• _Requirement_: The entries below hold a line with "((s.tilesOfSeg g).foldl (fun s t => s.flowSync t) s).leapFollow" and a line with "if s.flag (F.CMP_CV_STAT_IDLE c) then". Return those lines and all that lie between them, exactly and only.

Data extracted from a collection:

/-- Does a change take effect at once, because nothing that runs is affected (log entry 21)? A change of a segment's rate
or delay waits for its IDLE (R235). -/
def State.changeIdle (s : State) (e : RegEntry) : Bool :=
  if isCmp e.off || isCal e.off then (s.affectedCanvases e).all (fun c => decide (s.get (F.CMP_CV_STAT_STATE c) = 0))
  else if 0x82000 ≤ e.off ∧ e.off < 0x82800 ∧ (e.off % 0x20 = 4 ∨ e.off % 0x20 = 8) then
    let g := (e.off - 0x82000) / 0x20
    !s.flag (F.TIM_SEG_CTL_EN g) && s.flag (F.TIM_SEG_STAT_IDLE g)
  else (s.affectedSegs e).all (fun g => !s.flag (F.TIM_SEG_CTL_EN g))

/-! ### Canvas placement (R439) -/

/-- Place the enabled canvases on the pipes in service (R439). -/
def State.placeCanvases (s : State) : State :=
  let pipes := (List.range 4).filter (fun p => !(s.get F.FLT_RETIRED_PIPES).testBit p)
  let on := (List.range 4).filter (fun c => s.flag (F.CMP_CV_CTL_EN c))
  let placed := on.take pipes.length
  let own := placed.filter (fun c => pipes.contains c)
  let rest := placed.filter (fun c => !pipes.contains c)
  let free := pipes.filter (fun p => !own.contains p)
  let m := own.map (fun c => (c, c)) ++ rest.zip free
  let s := { s with flt := { s.flt with pipeOf := (List.range 4).foldl (fun mp c =>
    SMap.set (fun _ => none) mp c ((m.find? (fun (q : Nat × Nat) => decide (q.1 = c))).map (fun (q : Nat × Nat) => q.2))) s.flt.pipeOf } }
  s.put F.FLT_SHED_CANVASES ((on.filter (fun c => !placed.contains c)).foldl (fun a c => a + 2 ^ c) 0)

/-! ### What applying a change does -/

/-- Tiles whose flow belongs to segment `g`, or did. -/
def State.tilesOfSeg (s : State) (g : Nat) : List Nat :=
  (s.tilesOn ++ s.out.flow.map (fun p => p.1)).eraseDups.filter (fun t => decide (s.tileSeg t = g))

/-- IDLE of a stopped segment, once device time has passed the present time of its last latched frame (R235). -/
def State.segIdleCheck (s : State) (g : Nat) : State :=
  let past := match (s.segTime g).lastPresent with | some p => decide (p < s.tim.now) | none => true
  if !s.flag (F.TIM_SEG_CTL_EN g) && past then s.putB (F.TIM_SEG_STAT_IDLE g) true else s

/-- EN of a segment changes (R235). -/
def State.segEnable (s : State) (g old : Nat) : State :=
  let was := bitsOf old 0 1 = 1
  let on := s.flag (F.TIM_SEG_CTL_EN g)
  if on && !was then
    if s.flag (F.TIM_SEG_STAT_IDLE g) then
      let s := s.setSegTime g ⟨frameFrom (s.get (F.TIM_SEG_RATE_NUM g)) (s.get (F.TIM_SEG_RATE_DEN g)) (s.tim.now + 1), none⟩
      let s := (s.putB (F.TIM_SEG_STAT_IDLE g) false).tpoSegOn g
      ((s.tilesOfSeg g).foldl (fun s t => s.flowSync t) s).leapFollow
    else s.putB (F.TIM_SEG_CTL_EN g) false
  else if !on && was then ((((s.tilesOfSeg g).foldl (fun s t => s.flowSync t) (s.segFramesEnd g)).entryEmpties).segIdleCheck g).leapFollow
  else s

/-- EN of a canvas changes (state table of spec/06). -/
def State.cvEnable (s : State) (c old : Nat) : State :=
  let was := bitsOf old 0 1 = 1
  let on := s.flag (F.CMP_CV_CTL_EN c)
  if on && !was then
    if s.flag (F.CMP_CV_STAT_IDLE c) then
      let s := (s.rewatch (fun w => decide (w.canvas ≠ c) || match w.what with | .matrix _ _ => true | _ => false) []).setCv c
        { CvState.init with first := s.nextLatchFrame c, lastSel := (s.cvState c).lastSel, ltShown := (s.cvState c).ltShown, flatLost := (s.cvState c).flatLost }
      (((s.put (F.CMP_CV_STAT_STATE c) 1).putB (F.CMP_CV_STAT_IDLE c) false).placeCanvases).leapFollow
    else (s.putB (F.CMP_CV_CTL_EN c) false).stick (F.CMP_CV_STAT_REENABLE_REFUSED c)
  else if !on && was then
    (((if s.get (F.CMP_CV_STAT_STATE c) = 1 then s.put (F.CMP_CV_STAT_STATE c) 2 else s).placeCanvases).cvMaybeOff c).leapFollow
  else s

/-- A tile enabled again before its flow is idle is refused (R284). -/
def State.tileRefuse (s : State) (off old : Nat) : State :=
  let t := (off - 0x740000) / 8
  if 0x740000 ≤ off ∧ off < 0x748000 ∧ off % 8 = 0 ∧ bitsOf old 31 1 = 0 ∧ s.flag (F.CMP_TILE_POS_EN t) ∧
      !s.flag (F.OUT_TILE_STAT_IDLE t) then
    (s.putB (F.CMP_TILE_POS_EN t) false).stick (F.OUT_TILE_STAT_REENABLE_REFUSED t)
  else s

/-- A tile's position or EN changes (R164, R284). -/
def State.tileChanged (s : State) (t old : Nat) : State :=
  let s := if old = s.rd (R.CMP_TILE_POS t) then s else ([bitsOf old 29 2, s.get (F.CMP_TILE_POS_CANVAS t)].eraseDups).foldl (fun s c =>
    s.cvInvalidate c ((List.range 66).filter (fun k => decide (k ≠ idGroup)))) s
  let s := if bitsOf old 31 1 = 0 ∧ s.flag (F.CMP_TILE_POS_EN t) then s.tileEnabled t else s
  s.flowSync t

/-- Every opacity bit and brick of a canvas goes (R164, R181). -/
def State.cvInvalidateAll (s : State) (c : Nat) : State := s.cvInvalidate c (List.range 66)

/-- TIM_CTL changes (R218 to R222). The frequency of TIME_REF is judged against the
new selection. -/
def State.timCtlChanged (s : State) (old : Nat) : State :=
  let s := s.setLive s.tim.liveState
  let s := if s.get F.TIM_CTL_ROLE = 0 ∧ !s.flag F.TIM_CTL_PPS_EN then s.timState 0 else s
  let s := if s.flag F.TIM_CTL_PPS_EN then s
    else
      let s := { s with tim := { s.tim with ppsEdges := [] } }
      if s.flag F.TIM_STAT_PPS_OK then (s.putB F.TIM_STAT_PPS_OK false).raiseU 198 else s
  let s := if bitsOf old 7 2 = s.get F.TIM_CTL_REF then s else s.refJudge
  let s := if bitsOf old 0 2 = s.get F.TIM_CTL_ROLE then s
    else (if s.get F.TIM_CTL_ROLE = 0 then { s with tim := { s.tim with foreign := [] } } else s).bmca
  s.regroup

/-- A port's privileged entries have changed: each waiting frame moves to the queue that now takes its traffic (R279). -/
def State.requeue (s : State) (l : Nat) : State :=
  let moves := fun (s : State) (i : Nat) (f : Frame) => decide (s.queueFor l f ≠ i)
  let out := (List.range 17).flatMap (fun i => (s.queueAt l i).filter (moves s i))
  let s := (List.range 17).foldl (fun (s : State) i =>
    let q := s.queueAt l i
    if q.any (moves s i) then (s.setQueueAt l i (q.filter (fun f => !moves s i f))).setHeaded l i (s.isHeaded l i && !(q.take 1).any (moves s i)) else s) s
  (out.foldl (fun (s : State) f => s.send l f) s).entryEmpties

/-- What the block does when a change of one of its registers has been applied: `old` is the word before. -/
def State.dataHook (s : State) (off old : Nat) : State :=
  if off = R.TIM_CTL then s.timCtlChanged old
  else if 0x81000 ≤ off ∧ off < 0x81400 ∧ off % 0x40 = 0 then
    let l := (off - 0x81000) / 0x40
    let s := if s.flag (F.TIM_PORT_CTL_EN l) && !s.flag (F.TIM_PORT_CTL_MASTER_ONLY l) then s
      else s.setForeign l []
    (if s.get F.TIM_CTL_ROLE = 0 then s else s.bmca).regroup
  else if off = R.TIM_PTP_PRIO ∨ off = R.TIM_PTP_VAR ∨ off = R.TIM_UTC then (if s.get F.TIM_CTL_ROLE = 0 then s else s.bmca)
  else if 0x82000 ≤ off ∧ off < 0x82800 ∧ off % 0x20 = 0 then s.segEnable ((off - 0x82000) / 0x20) old
  else if 0x701000 ≤ off ∧ off < 0x702000 then
    let c := (off - 0x701000) / 0x400
    let r := off % 0x400
    if r = 0 then
      let s := if bitsOf old 1 2 = s.get (F.CMP_CV_CTL_SAVE c) then s else s.cvInvalidateAll c
      s.cvEnable c old
    else if r = 4 ∨ r = 0x14 ∨ r = 0x18 ∨ r = 0x1C then (if old = s.rd off then s else s.cvInvalidateAll c)
    else s
  else if 0x702000 ≤ off ∧ off < 0x702400 then
    let c := (off - 0x702000) / 0x100
    if off % 0x100 = 0x50 then
      let s := if s.flag (F.CMP_LT_CMD_UNLATCH c) && !s.flag F.CMP_GLB_LT_PIN_ALARM then s.putB (F.CMP_LT_STAT_LATCHED c) false else s
      s.putB (F.CMP_LT_CMD_UNLATCH c) false
    else if old = s.rd off then s
    else s.cvForget c (fun k => decide (k / 65536 = idLantern))
  else if 0x710000 ≤ off ∧ off < 0x711000 then
    let v := (off - 0x710000) / 0x100
    if off % 0x100 = 0x1C ∨ off % 0x100 = 0x20 then
      let a := s.get (F.CMP_VL_FILT_HI v) * 2 ^ 32 + s.get (F.CMP_VL_FILT_LO v) * 64
      { s with cmp := { s.cmp with filt := SMap.set (fun _ => []) s.cmp.filt v (if a = 0 then [] else s.bytes a 1792) } }
    else if off % 0x100 = 0 ∧ bitsOf old 1 2 ≠ s.get (F.CMP_VL_CTL_CANVAS v) then
      let s := (s.putB (F.CMP_VL_STAT_SHOWING v) false).putB (F.CMP_VL_STAT_FROZEN v) false
      { s with cmp := { s.cmp with choice := SMap.set (fun _ => none) s.cmp.choice v none } }
    else s
  else if 0x720000 ≤ off ∧ off < 0x723000 then
    let g := (off - 0x720000) / 0x100
    let c := s.get (F.CMP_GL_CTL_CANVAS g)
    let was := if off % 0x100 = 0 then bitsOf old 1 2 else c
    if old = s.rd off then s
    else
      let s := if s.flag (F.CMP_GL_STAT_IN_FLATTEN g) then s.cvInvalidate was [16 + g] else s.cvForget was (fun k => decide (k / 65536 = 16 + g))
      if was = c then s
      else (s.cvForget c (fun k => decide (k / 65536 = 16 + g))).putB (F.CMP_GL_STAT_IN_FLATTEN g) false
  else if 0x740000 ≤ off ∧ off < 0x748000 then
    if off % 8 = 0 then s.tileChanged ((off - 0x740000) / 8) old
    else if old = s.rd off then s
    else s.cvInvalidateAll (s.get (F.CMP_TILE_POS_CANVAS ((off - 0x740000) / 8)))
  else if 0x7C0000 ≤ off ∧ off < 0x7E0000 ∧ off % 0x20 = 0 then s.flowSync ((off - 0x7C0000) / 0x20)
  else if 0x7F4000 ≤ off ∧ off < 0x7F5000 ∧ 0x40 ≤ off % 0x100 ∧ off % 0x100 < 0x80 then
    if old = s.rd off then s else s.requeue ((off - 0x7F4000) / 0x100)
  else s

/-- A change that applies TIM_SEG_CTL.EN = 1 with IDLE = 0, as on a segment that runs, is ignored and told (R235). -/
def State.segRefuse (s : State) (e : RegEntry) : State :=
  let g := (e.off - 0x82000) / 0x20
  if 0x82000 ≤ e.off ∧ e.off < 0x82800 ∧ e.off % 0x20 = 0 ∧ e.mask.testBit 0 ∧ e.val.testBit 0 ∧ !s.flag (F.TIM_SEG_STAT_IDLE g) then
    s.stick (F.TIM_SEG_STAT_REENABLE_REFUSED g)
  else s

/-- Apply changes together (R338): every word first, then what each changed register brings about, in the order of the
changes. -/
def State.applyData (s : State) (es : List RegEntry) : State :=
  let offs := (es.map (fun (e : RegEntry) => e.off)).eraseDups
  let olds := offs.map (fun o => (o, s.rd o))
  let s := es.foldl (fun s (e : RegEntry) => s.wr e.off (overlay e (s.rd e.off))) s
  let s := es.foldl (fun (s : State) e => s.segRefuse e) s
  let s := olds.foldl (fun (s : State) p => s.tileRefuse p.1 p.2) s
  let s := olds.foldl (fun s p => s.dataHook p.1 p.2) s
  if offs.isEmpty then s else s.memLoads

/-- The tile of a CAL_TILE or CMP_TILE_POS register. -/
def tileOf (off : Nat) : Option Nat :=
  if 0x780000 ≤ off ∧ off < 0x7A0000 then some ((off - 0x780000) / 0x20)
  else if 0x740000 ≤ off ∧ off < 0x748000 ∧ off % 8 = 0 then some ((off - 0x740000) / 8)
  else none

/-- CAL_TILE_STAT.PENDING of the tiles that a list of changes names, once none is left. -/
def State.pendingTiles (s : State) (es : List RegEntry) : State :=
  ((es.filterMap (fun (e : RegEntry) => tileOf e.off)).eraseDups).foldl (fun s t =>
    if s.cal.jobs.any (fun (j : CurveJob) => j.entries.any (fun (x : RegEntry) => decide (tileOf x.off = some t))) then s
    else s.putB (F.CAL_TILE_STAT_PENDING t) false) s

/-- Take the waiting changes that `hit` says are due, with those of the curve jobs whose reads are complete in the order their COMMITs
came (R204), and apply them together (R338). -/
def State.applyDue (s : State) (hit : RegEntry → Bool) : State :=
  let ready := s.cal.jobs.takeWhile (fun (j : CurveJob) => j.done)
  let wait := s.cal.jobs.dropWhile (fun (j : CurveJob) => j.done)
  let es := (ready.flatMap (fun (j : CurveJob) => j.entries)).filter hit
  let left := (ready.map (fun (j : CurveJob) => { j with entries := j.entries.filter (fun e => !hit e) })).filter
    (fun (j : CurveJob) => !j.entries.isEmpty)
  let now := s.ctl.accepted.filter hit
  let s := { s with
    ctl := { s.ctl with accepted := s.ctl.accepted.filter (fun e => !hit e) }
    cal := { s.cal with jobs := left ++ wait } }
  (s.applyData (now ++ es)).pendingTiles es

/-- The protected ranges of canvas `c` and VERIFIED follow the Lantern state in effect; the surfaces of a COMMIT that is being checked
stay protected (R190, R191). -/
def State.ltSettle (s : State) (c : Nat) : State :=
  let ranges := s.cmp.protected_.filter (fun p => decide (p.1 ≠ c)) ++ (s.ltRange c).toList ++
    (s.cmp.checks.flatMap (fun (j : CheckJob) => j.verified)).filter (fun p => decide (p.1 = c))
  ({ s with cmp := { s.cmp with protected_ := ranges } }).putB (F.CMP_LT_STAT_VERIFIED c) (s.ltRange c).isSome

/-- Apply every accepted change that affects nothing that runs. The Lantern state of a canvas that is OFF follows it, since no latch
will (log entry 21). -/
def State.applyIdle (s : State) : State :=
  let off := (List.range 4).filter (fun c => decide (s.get (F.CMP_CV_STAT_STATE c) = 0) &&
    s.ctl.accepted.any (fun (e : RegEntry) => decide ((e.off - 0x702000) / 0x100 = c ∧ 0x702000 ≤ e.off)))
  off.foldl (fun s c => s.ltSettle c) (s.applyDue (fun e => s.changeIdle e))

/-! ### Moves of tile flows between ports (R440) -/

/-- Wire bytes per frame of a tile on port `l` (R286). -/
def State.wireBytes (s : State) (t l : Nat) : Nat :=
  let h := s.tileOverhead t l
  let total := streamBytes (s.get (F.CAL_SEG_CTL_FMT (s.tileSeg t))) (s.get (F.CMP_TILE_SIZE_W t)) (s.get (F.CMP_TILE_SIZE_H t))
  total + ceilDiv total (max 1 (s.get (F.OUT_TILE_SHAPE_MAX_PAYLOAD t))) * h + 16 + h

/-- Bits per second that a tile sends on port `l`. -/
def State.tileBits (s : State) (t l : Nat) : Q :=
  let g := s.tileSeg t
  (Q.ofNat (8 * s.wireBytes t l)).times (Q.frac (s.get (F.TIM_SEG_RATE_NUM g)) (s.get (F.TIM_SEG_RATE_DEN g)))

/-- The enabled tiles of enabled segments, as the load test of R286 counts them. -/
def State.flowTiles (s : State) : List Nat := s.tilesOn.filter (fun t => s.flag (F.TIM_SEG_CTL_EN (s.tileSeg t)))

/-- Sum of the load test on a port for given tiles (R286). -/
def State.loadSum (s : State) (l : Nat) (ts : List Nat) : Q :=
  ts.foldl (fun (a : Q) t => (a.plus (s.tileBits t l)).norm) (Q.ofNat (s.get (F.OUT_PORT_RESERVE l) * 1000000))

/-- Does a port carry these tiles (R286)? -/
def State.loadFits (s : State) (l : Nat) (ts : List Nat) : Bool := (s.loadSum l ts).le (Q.ofNat (s.portRate l * 1000000000))

/-- Registers of the OUT block that report what stands: the load test sum of a port in Mbit/s, rounded up (R286), and the flows in the
overflow list (R277). -/
def State.outDerived (s : State) (off : Nat) : Option Nat :=
  if off = R.OUT_GLB_OVERFLOW then some (s.overflowCount % 2 ^ 13)
  else (regIdx off (R.OUT_PORT_LOAD 0) 0x100 16).map (fun l =>
    if s.portPresent l then mbCeil (s.loadSum l (s.flowTiles.filter (fun t => decide (s.tilePort t = some l)))) % 2 ^ 17 else 0)

/-- Is a logical port retired? -/
def State.portRetired (s : State) (l : Nat) : Bool := (s.get F.FLT_RETIRED_PORTS).testBit l

/-- The port that a tile's frames leave on once the moves that wait have been made. -/
def State.portDue (s : State) (t : Nat) : Option Nat :=
  match s.flt.moveDue.find? (fun p => decide (p.1 = t)) with
  | some (_, some m) => m.2
  | some (_, none) => some (s.get (F.OUT_TILE_CTL_PORT t))
  | none => s.tilePort t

• _Exercise solution_:
      ((s.tilesOfSeg g).foldl (fun s t => s.flowSync t) s).leapFollow
    else s.putB (F.TIM_SEG_CTL_EN g) false
  else if !on && was then ((((s.tilesOfSeg g).foldl (fun s t => s.flowSync t) (s.segFramesEnd g)).entryEmpties).segIdleCheck g).leapFollow
  else s

/-- EN of a canvas changes (state table of spec/06). -/
def State.cvEnable (s : State) (c old : Nat) : State :=
  let was := bitsOf old 0 1 = 1
  let on := s.flag (F.CMP_CV_CTL_EN c)
  if on && !was then
    if s.flag (F.CMP_CV_STAT_IDLE c) then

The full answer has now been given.